# Door County - purchase question!?!?!?



## Culli (Mar 19, 2011)

Looking at all the normal places and I can't find any summer weeks in Door County.  Only thing I found was from a developer and they were pretty outrageous.  I did just put a "wish" ad on tug.

I know this is high demand place but will I expect some heavy duty asking prices?  I was thinking with the economy and timeshares going for next to nothing I should be able to find something reasonable.  Heck I can't find hardly ANYTHING!

This is a really hard trade area for summer, people can get top dollar for rentals in this area...........hmmmm maybe that is the same answer for buying in!?

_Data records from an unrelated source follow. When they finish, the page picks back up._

-- ==== Sys2Proof/Laws/Reader.lean ====
section
/-! SUPPORT. The reader unit: everything REFILL, a field read and the byte loop can do (41_reader.md R121 to R135). -/

namespace Sys2Proof.Machine

/-! ### Bytes put in by a refill -/

/-- The accumulator after a refill has inserted the given bytes (R121). -/
def Acc.insertBytes (a : Acc) (bs : List Byte) : Acc := bs.foldl (fun c b => c.insert (byteOperand b) 8) a

theorem Acc.insertBytes_cons (a : Acc) (b : Byte) (bs : List Byte) :
    a.insertBytes (b :: bs) = (a.insert (byteOperand b) 8).insertBytes bs := rfl

@[simp] theorem Acc.insertBytes_start (a : Acc) (bs : List Byte) : (a.insertBytes bs).start = a.start := by
  induction bs generalizing a with
  | nil => rfl
  | cons b bs ih => rw [Acc.insertBytes_cons, ih, Acc.insert_start]

@[simp] theorem Acc.insertBytes_stop (a : Acc) (bs : List Byte) : (a.insertBytes bs).stop = a.stop + 8 * bs.length := by
  induction bs generalizing a with
  | nil => rfl
  | cons b bs ih => rw [Acc.insertBytes_cons, ih, Acc.insert_stop, List.length_cons]; omega

theorem toNat_byteOperand (b : Byte) : (byteOperand b).toNat = b.toNat := by
  have := b.isLt
  simp [byteOperand]; omega

/-- The inserted bytes are pending above what was pending before (R121, R124). -/
theorem Acc.insertBytes_spec {a : Acc} {bs : List Byte} (ho : a.Ordered) (hc : a.Clean) (h : a.stop + 8 * bs.length ≤ 64) :
    (a.insertBytes bs).Ordered ∧ (a.insertBytes bs).Clean ∧ (a.insertBytes bs).bits = a.bits ++ bytesBits bs := by
  induction bs generalizing a with
  | nil => exact ⟨ho, hc, by simp [Acc.insertBytes]⟩
  | cons b bs ih =>
    rw [List.length_cons] at h
    obtain ⟨h1, h2, h3⟩ := ih (a := a.insert (byteOperand b) 8) (Acc.ordered_insert ho (by omega)) (Acc.clean_insert hc)
      (by rw [Acc.insert_stop]; omega)
    refine ⟨h1, h2, ?_⟩
    rw [Acc.insertBytes_cons, h3, Acc.bits_insert ho hc (by omega), toNat_byteOperand, ← byteBits_eq_fieldBits, bytesBits_cons,
      List.append_assoc]

/-- A refill's bytes in the register itself: ORed in above the old `end` (R103, R124). -/
theorem Acc.insertBytes_reg (a : Acc) (bs : List Byte) (h : a.stop + 8 * bs.length ≤ 64) :
    (a.insertBytes bs).reg = a.reg ||| (BitVec.ofNat 64 (bitsValue (bytesBits bs)) <<< a.stop) := by
  induction bs generalizing a with
  | nil => simp [Acc.insertBytes]
  | cons b bs ih =>
    rw [List.length_cons] at h
    rw [Acc.insertBytes_cons, ih _ (by rw [Acc.insert_stop]; omega)]
    refine BitVec.eq_of_getLsbD_eq fun i hi => ?_
    rw [BitVec.getLsbD_or, BitVec.getLsbD_or, Acc.getLsbD_insert, Acc.insert_stop, BitVec.getLsbD_shiftLeft, BitVec.getLsbD_shiftLeft,
      BitVec.getLsbD_ofNat, BitVec.getLsbD_ofNat, testBit_bitsValue, testBit_bitsValue, bytesBits_cons]
    rw [List.getElem?_append, length_byteBits]
    by_cases h1 : i < a.stop
    · simp [h1, show i < a.stop + 8 by omega]
    · by_cases h2 : i - a.stop < 8
      · have : i < a.stop + 8 := by omega
        simp [h1, h2, hi, this, byteOperand, byteBits, show i - a.stop < 64 by omega]
      · have : ¬ i < a.stop + 8 := by omega
        simp [h1, h2, hi, this, show i - (a.stop + 8) = i - a.stop - 8 by omega, show i - a.stop < 64 by omega, show i - a.stop - 8 < 64 by omega]

/-- All of the accumulator after a refill (R124). -/
theorem Acc.insertBytes_eq (a : Acc) (bs : List Byte) (h : a.stop + 8 * bs.length ≤ 64) :
    a.insertBytes bs =
      { reg := a.reg ||| (BitVec.ofNat 64 (bitsValue (bytesBits bs)) <<< a.stop)
        start := a.start
        stop := a.stop + 8 * bs.length } := by
  rw [← Acc.insertBytes_reg a bs h, ← Acc.insertBytes_stop a bs]
  conv => rhs; rw [← Acc.insertBytes_start a bs]

/-! ### REFILL (R121) -/

/-- The bound on the rounds is never what ends the loop: any bound of at least `deficit` gives the same result. -/
theorem refillLoop_rounds {r r' : Nat} {d : Int} (s : State) (h : d.toNat ≤ r) (h' : d.toNat ≤ r') :
    refillLoop r d s = refillLoop r' d s := by
  induction r generalizing r' d s with
  | zero =>
    cases r' with
    | zero => rfl
    | succ r' => unfold refillLoop; rw [if_neg (by omega)]
  | succ r ih =>
    cases r' with
    | zero => unfold refillLoop; rw [if_neg (by omega)]
    | succ r' =>
      unfold refillLoop
      split
      · cases srcRead s with
        | none => rfl
        | some p =>
          obtain ⟨a, t⟩ := p
          cases a with
          | byte b => exact ih _ (by omega) (by omega)
          | ended => rfl
          | fail e => rfl
      · rfl

/-- The state after a refill has received the given bytes and the source is `q`. -/
def State.pulled (s : State) (bs : List Byte) (q : Source) : State :=
  { s with rd := s.rd.insertBytes bs, source := q, calls := s.calls ++ bs.map fun b => .srcRead (.byte b) }

/-- The state after one more source call, whose answer was no byte. -/
def State.stopped (s : State) (a : SrcAnswer) (q : Source) : State :=
  { s with source := q, calls := s.calls ++ [.srcRead a] }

Anyone else that was looking find the same problem?   Has anyone recently bought in this area for summer?  What did you get, where and was it $$$$$ or did you get good deal?

I believe in the buy where you want to stay but I also don't want to drop silly crazy money to get what I want.


----------



## siesta (Mar 19, 2011)

door county is a great drive to location for us folks in chicago (or FIB's as your state police like to call us).  I don't know of many timeshares in the area, and the majority of people purchasing a timeshare in that area are most likely going to use it every summer, and I would expect any resales to reflect that demand.  

We often spend a few days to a week every summer in Door County, and always rent a house, and the prices are reasonable.  The great outdoors is always a pleasant break from the hustle and bustle of the city.


----------



## DebBrown (Mar 19, 2011)

I'm not surprised.  There are so few timeshares with a pretty narrow peak season.  All I can say is to keep watching.

Deb


----------



## rapmarks (Mar 19, 2011)

last year we made a late May trade into the Waterbury Inn in Ephraim, and discovered we could have rented it for less than our costs with maintenance fee and exchange fee.  those rates were in effect til late june.  some of the timeshares there have extremely small rooms, I am talking camper size and i bet you can get a rental at them.


----------



## Culli (Mar 23, 2011)

Found a few resales but think they are running through the resort.  They are asking in the $15k-23k range a week!  I might just throw what I feel a reasonable offer in and see what happens.  But if that is all I can find, will rent or just go elsewhere.


----------



## Timeshare Von (Mar 23, 2011)

siesta said:


> door county is a great drive to location for us folks in chicago (or FIB's as your state police like to call us).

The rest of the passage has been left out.